E che strage impunita sia!

Versione interattiva http://www.blog-lavoroesalute.org/lavoro-e-salute-aprile-2021/

Archivio sito http://www.lavoroesalute.org

Di fronte all’ipocrisia delle dichiarazioni in politichese, accompagnate da assordanti silenzi, ricordiamo una sincera affermazione, l’unica di tanti ministri dei governi fotocopia degli ultimi quarant’anni, del ministro Tremonti in uno dei governi Berlusconi “La 626 è un lusso che non possiamo permetterci”. La Legge 626 del 1994 venne poi modificata con la legge 81/2008 e un anno dopo integrata dal D.Lgs. 3 agosto 2009, n. 106, ma quelle parole di Tremonti hanno continuato ad essere il faro di ogni Governo, compreso questo di Draghi. Il faro è sempre stato indirizzato verso gli interessi delle imprese, private in primo luogo ma a traino anche di quelle pubbliche.

Questo faro oscura tutto il mondo attorno. con i suoi oltre 1200 assassini sul lavoro all’anno, con le 200.000 invalidità permanenti, per il 1.000.000 di infortuni e per le 30000 malattie professionali che ogni anno affliggono i lavoratori (italiani e migranti) di ogni categoria. Ovviamente sono dati ufficiali e quindi difettano in altre migliaia di numeri, causa la progressiva debilitazione degli organismi di controllo sui luoghi di lavoro sempre più diversificati e clandestini in ossequio istituzionale verso la totale discrezionalità delle imprese, delegate allo schiavismo e al potere implicito di vita insalubre e di morte delle lavoratrici e lavoratori.

Chi, per lavoro e/o per impegno sindacale e politico, è impegnato sull’individuazione delle cause e dei responsabili, è sempre più isolato e represso con tutti i mezzi a disposizione dall’ignavia istituzionale, che dovrebbe costituzionalmente difendere la salute di tutti i cittadini compresa quella nel mondo del lavoro. Questa repressione coglie ormai quotidianamente vittime anche per l’inettitudine delle organizzazioni sindacali, pur con lodevoli eccezioni di singoli delegati sui luoghi di lavoro o di pezzi delle maggiori OSS come dei piccoli sindacati extra confederali. La scelta politica è quella di un ritorno ai rapporti di forza pre civiltà del lavoro e per perseguirlo bisogna criminalizzare il conflitto.

Il conflitto sindacale è derubricato a condotta criminale, lo si legge in tante ordinanze di giudici, a quanto pare privi di costituzionale memoria dell’insubordinazione operaia del secolo scorso, del conflitto di classe, della lotta per la difesa dei propri diritti individuali e collettivi.
Il rapporto di lavoro, in tutte le sue articolazioni, legali e quelle indotte dalla discrezionalità fuori dalle normative, deve regolarsi sulla insindacabile relazione mercificata a prescinder dalle condizioni della parte debole della relazione, in tal modo essa può essere privata da ogni tutela sia sui livelli salariali e sulle condizioni di lavoro.

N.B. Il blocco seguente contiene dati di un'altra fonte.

-- ==== Sys2Proof/Tests/Slice0.lean ====
section
/-! SUPPORT. Tests: the checks of WellFormed on ill-formed terms, words written out bit by bit from the spec's encodings, one
step of each instruction against spec/95_test_vectors.md and the rules, and a witness for the hypotheses of every statement
that has some. -/

open Sys2Proof Sys2Proof.Machine

namespace Sys2Proof.Tests

/-! ### States -/

/-- The default configuration under PARALLEL. -/
def parallelCfg : Config := { Config.default with transport := .parallel }
/-- Right after reset, EXPANDER, one word offered. -/
def offering (w : OpWord) : State := { State.reset with script := [.offer w] }
/-- Right after reset, PARALLEL, one word offered. -/
def offeringPar (w : OpWord) : State := { State.resetWith parallelCfg with script := [.offer w] }
/-- A busy block that holds a word at a position. -/
def busy (c : Config) (w : OpWord) (pos : Nat) : State :=
  { State.resetWith c with block := { Block.reset with run := true, opl := w, pos := pos } }
/-- The controller after INIT, nothing waiting. -/
def initialized : State := { State.reset with lcd := Lcd.afterInit }
/-- The controller after INIT with an address counter. -/
def atCounter (a : DdramAddr) : State := { State.reset with lcd := { Lcd.afterInit with ac := .is a } }

/-- What holds of the next state, false when there is none. -/
def after (o : Host.Outcome State Fault Refusal) (f : State → Bool) : Bool :=
  match o with
  | .next t => f t
  | .fault _ => false
  | .refused _ => false
/-- The trace is this one. -/
def traces (es : List Event) (t : State) : Bool := decide (t.trace = es)
/-- The controller's view is this one. -/
def shows (l : Lcd) (t : State) : Bool := decide (t.lcd = l)
/-- The outcome is this refusal. -/
def refuses (o : Host.Outcome State Fault Refusal) (r : Refusal) : Bool :=
  match o with
  | .refused q => decide (q = r)
  | .next _ => false
  | .fault _ => false

/-! ### WellFormed refuses ill-formed terms (R9, R74, R84, R107) -/

theorem test_wf_backlight_needs_expander : (Instr.backlight true).wf .parallel = false := by decide
theorem test_wf_xpByte_needs_expander : (Instr.xpByte 3 true true false).wf .parallel = false := by decide
theorem test_wf_data_is_not_the_terminator : (Instr.lcdData 0x00).wf .expander = false := by decide
theorem test_wf_accepts_backlight : (Instr.backlight true).wf .expander = true := by decide
theorem test_wf_accepts_any_row : (Instr.goto 0 0).wf .parallel = true := by decide
theorem test_bounds_default : Config.default.inBounds = true := by decide
theorem test_bounds_tPwr : { Config.default with tPwr := 14999 }.inBounds = false := by decide
theorem test_bounds_tInit1 : { Config.default with tInit1 := 4099 }.inBounds = false := by decide
theorem test_bounds_tInit2 : { Config.default with tInit2 := 99 }.inBounds = false := by decide
theorem test_bounds_tCmd : { Config.default with tCmd := 39 }.inBounds = false := by decide
theorem test_bounds_tClr : { Config.default with tClr := 1599 }.inBounds = false := by decide
theorem test_bounds_tEn : { Config.default with tEn := 0 }.inBounds = false := by decide
theorem test_bounds_tXp : { Config.default with tXp := 0 }.inBounds = false := by decide

/-! ### Words written out bit by bit decode (R70 to R72, R77 to R84) -/

theorem test_decode_init : decode (.op 0b0001_000000000000_0000000000000000) = .ok .init := by decide
theorem test_decode_clear : decode (.op 0b0010_000000000000_0000000000000000) = .ok .clear := by decide
theorem test_decode_goto : decode (.op 0b0011_000000000000_00000010_00010000) = .ok (.goto 2 16) := by decide
theorem test_decode_dispctl : decode (.op 0b0100_000000000000_0000000000000_1_0_1) = .ok (.dispctl true false true) := by decide
theorem test_decode_print : decode (.op 0b0101_000000000000_1111111111111111) = .ok (.print 0xFFFF) := by decide
theorem test_decode_shift : decode (.op 0b0110_000000000000_000000000000000_0) = .ok (.shift false) := by decide
theorem test_decode_backlight : decode (.op 0b0111_000000000000_000000000000000_1) = .ok (.backlight true) := by decide
theorem test_decode_lcdClear : decode (.lcd (.byte false 0b0000_0001)) = .ok .lcdClear := by decide
theorem test_decode_lcdEntryMode : decode (.lcd (.byte false 0b0000_0110)) = .ok .lcdEntryMode := by decide
theorem test_decode_lcdDisplayControl :
    decode (.lcd (.byte false 0b00001_1_1_0)) = .ok (.lcdDisplayControl true true false) := by decide
theorem test_decode_lcdShiftDisplay : decode (.lcd (.byte false 0b00011_0_00)) = .ok (.lcdShiftDisplay false) := by decide
theorem test_decode_lcdFunctionSet : decode (.lcd (.byte false 0b0010_1000)) = .ok .lcdFunctionSet := by decide
theorem test_decode_lcdSetDdramAddress :
    decode (.lcd (.byte false 0b1_1001111)) = .ok (.lcdSetDdramAddress 0x4F) := by decide
theorem test_decode_lcdData : decode (.lcd (.byte true 0b0000_0001)) = .ok (.lcdData 0x01) := by decide
theorem test_decode_nibWake : decode (.lcd (.nibble false 0b0011)) = .ok .nibWake := by decide
theorem test_decode_nibMode4 : decode (.lcd (.nibble false 0b0010)) = .ok .nibMode4 := by decide
theorem test_decode_xpByte : decode (.xp 0b1010_1_0_0_1) = .ok (.xpByte 0xA true false true) := by decide

/-- The reserved words of spec/95_test_vectors.md section 2.6, each for its reason. -/
theorem test_decode_reserved_words :
    decode (.op 0x00000000) = .error .reservedOpcode ∧ decode (.op 0x80000000) = .error .reservedOpcode ∧
    decode (.op 0xF0000000) = .error .reservedOpcode ∧ decode (.op 0x10000001) = .error .reservedArg ∧
    decode (.op 0x20008000) = .error .reservedArg ∧ decode (.op 0x40000008) = .error .reservedArg ∧
    decode (.op 0x60000002) = .error .reservedArg ∧ decode (.op 0x70000002) = .error .reservedArg ∧
    decode (.op 0x30010101) = .error .reservedRsv := by decide
theorem test_decode_foreign_bytes :
    decode (.lcd (.byte false 0x02)) = .error .otherCommand ∧ decode (.lcd (.byte false 0x19)) = .error .otherCommand ∧
    decode (.lcd (.nibble true 3)) = .error .otherNibble ∧ decode (.xp 0x0E) = .error .readRequested := by decide

/-! ### One step of each instruction (spec/95_test_vectors.md sections 2 and 3) -/

/-- P1: INIT's first event is the power-on settle. -/
theorem test_init_first : after (step (offering 0x10000000)) (traces [.delay 15000]) = true := by decide
/-- P1: INIT's last event is the 44th, `Delay(T_CMD)`, and the block is then idle. -/
theorem test_init_last :
    after (step (busy Config.default 0x10000000 43)) (fun t => traces [.delay 40] t && !t.block.run && t.initDone) = true := by
  decide
/-- P2 a1: `W0C` first. -/
theorem test_clear_first : after (step (offering 0x20000000)) (traces [.i2cWrite 0x27 0x0C]) = true := by decide
/-- P2 a1: the seventh and last event is `Delay(T_CLR)`. -/
theorem test_clear_last :
    after (step (busy Config.default 0x20000000 6)) (fun t => traces [.delay 1600] t && !t.block.run) = true := by decide
/-- 2.4: `GOTO 1, 0` sends 0xFF. -/
theorem test_goto_column_wraps : after (step (offering 0x30000100)) (traces [.i2cWrite 0x27 0xFC]) = true := by decide
/-- P4: `GOTO 3, 5` does nothing. -/
theorem test_goto_other_row : after (step (offering 0x30000305)) (fun t => traces [] t && !t.block.run) = true := by decide
/-- 2.3: `DISPCTL 0,1,1` has the low nibble 0xB. -/
theorem test_dispctl_low_nibble :
    after (step (busy Config.default 0x40000003 3)) (traces [.i2cWrite 0x27 0xBC]) = true := by decide
/-- Section 2.5: an empty string is one text read. -/
theorem test_print_empty :
    after (step (offering 0x50000100)) (fun t => traces [.textRead 0x0100 0x00] t && !t.block.run) = true := by decide
/-- Section 2.5: the pointer wraps from 0xFFFF to 0x0000 after the seventh event of a character. -/
theorem test_print_pointer_wraps :
    after (step { busy Config.default 0x5000FFFF 7 with
      block := { Block.reset with run := true, opl := 0x5000FFFF, pos := 7, tp := 0xFFFF, ch := 0x41 } })
      (fun t => traces [.delay 40] t && decide (t.block.tp = 0x0000) && decide (t.block.pos = 0) && t.block.run) = true := by
  decide
/-- P3 and P5: SHIFT left sends the low nibble 8, right 0xC. -/
theorem test_shift_left : after (step (busy Config.default 0x60000000 3)) (traces [.i2cWrite 0x27 0x8C]) = true := by decide
theorem test_shift_right : after (step (busy Config.default 0x60000001 3)) (traces [.i2cWrite 0x27 0xCC]) = true := by decide
/-- P3: `BACKLIGHT 0` writes 0x00 at once and `BL = 0`. -/
theorem test_backlight_off :
    after (step (offering 0x70000000)) (fun t => traces [.i2cWrite 0x27 0x00] t && !t.block.bl) = true := by decide
/-- 2.6: BACKLIGHT under PARALLEL is refused. -/
theorem test_backlight_parallel : refuses (step (offeringPar 0x70000001)) .backlightUnderParallel = true := by decide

E la recente sentenza della Corte costituzionale che ha cancellato la modifica dell’art. 18 voluta dal governo Monti nel 2012, su mandato della BCE di Trichet e Draghi, seppur fatto positivo dopo nove anni di massacri nel mondo del lavoro che hanno prodotto imbarbarimento delle condizioni di lavoro con conseguente aumento degli infortuni e delle malattie professionali, costituisce solo un piccolo passo perchè per gli assunti dopo il 7 luglio 2015 non esiste più il diritto alla reintegra in tutti i casi, sia per i licenziamenti individuali che collettivi per effetto del Jobs ACT di Renzi. Ma al padronato non basta mai aver raggiunto un’obiettivo legislativo, ha bisogno anche della repressione della parola e delle azioni degli sfruttati.
Emblematica l’azione della ArcelorMittal di Taranto che ha licenziato un operaio perchè aveva invitato sui Facebook a vedere una fiction televisiva che faceva riferimento a fatti relativi alla passata gestione Riva dello stabilimento siderurgico sugli effetti acclarati, dell’attività industriale in ambito sanitario e ambientale. Quindi siamo al reato di opinione, dopo il delitto di sciopero in difesa dei diritti e della vita sul lavoro.

E’ la loro logica: produrre, consumare e morire, in silenzio.

L’armamentario desiderato è quello degli anni ’50 con la polizia che scioglie brutalmente i presidi dei lavoratori in sciopero e un pubblico ministero e un gip che contestano agli scioperanti reati gravissimi con misure cautelari, perquisizioni e minacce di espulsioni. Un caso emblematico è accaduto a Piacenza, nel marzo 2021.

Se si crede di fermare con la repressione le ancora sporadiche proteste sociali, ma ancor di più quelle organizzate dai sindacati extra confederali, si compie una valutazione fuori dal tempo, e pericolosa.

Parliamo dei due maxi processi che vedono imputati centinaia di lavoratori protagonisti di due importanti vertenze, alla Alcar Uno di Castelnuovo Rangone e ad Italpizza di Modena. Sono lotte lunghe e faticose che hanno messo in luce la condizione di sfruttamento una condizione lavorativa e di vita insostenibile, alimentata dalla precarietà, dai cambi appalto, dalla presenza spesso di cooperative spurie che abusavano di contratti di lavoro a dir poco penalizzanti. Sotto processo ci sono centinaia di lavoratori\trici ai quali si contestano i reati di piazza, dalla resistenza all’ oltraggio fino alle lesioni con all’aggravante delle pene previste dai decreti Sicurezza in merito al reato di blocco della produzione ai cancelli delle aziende. Oltre 200 rinviati a giudizio in due maxi processi a seguito di indagini durate mesi e lunghe operazioni di intelligence giudiziaria costate ai contribuenti centinaia di migliaia di euro. Altre centinaia di lavoratori\trici sono rinviati a giudizio per processi legati a vertenze territoriali, i reati contestati sono sempre gli stessi a dimostrazione che il Pacchetto sicurezza era stato pensato non solo per colpire i migranti ma anche le opposizioni sindacali e sociali.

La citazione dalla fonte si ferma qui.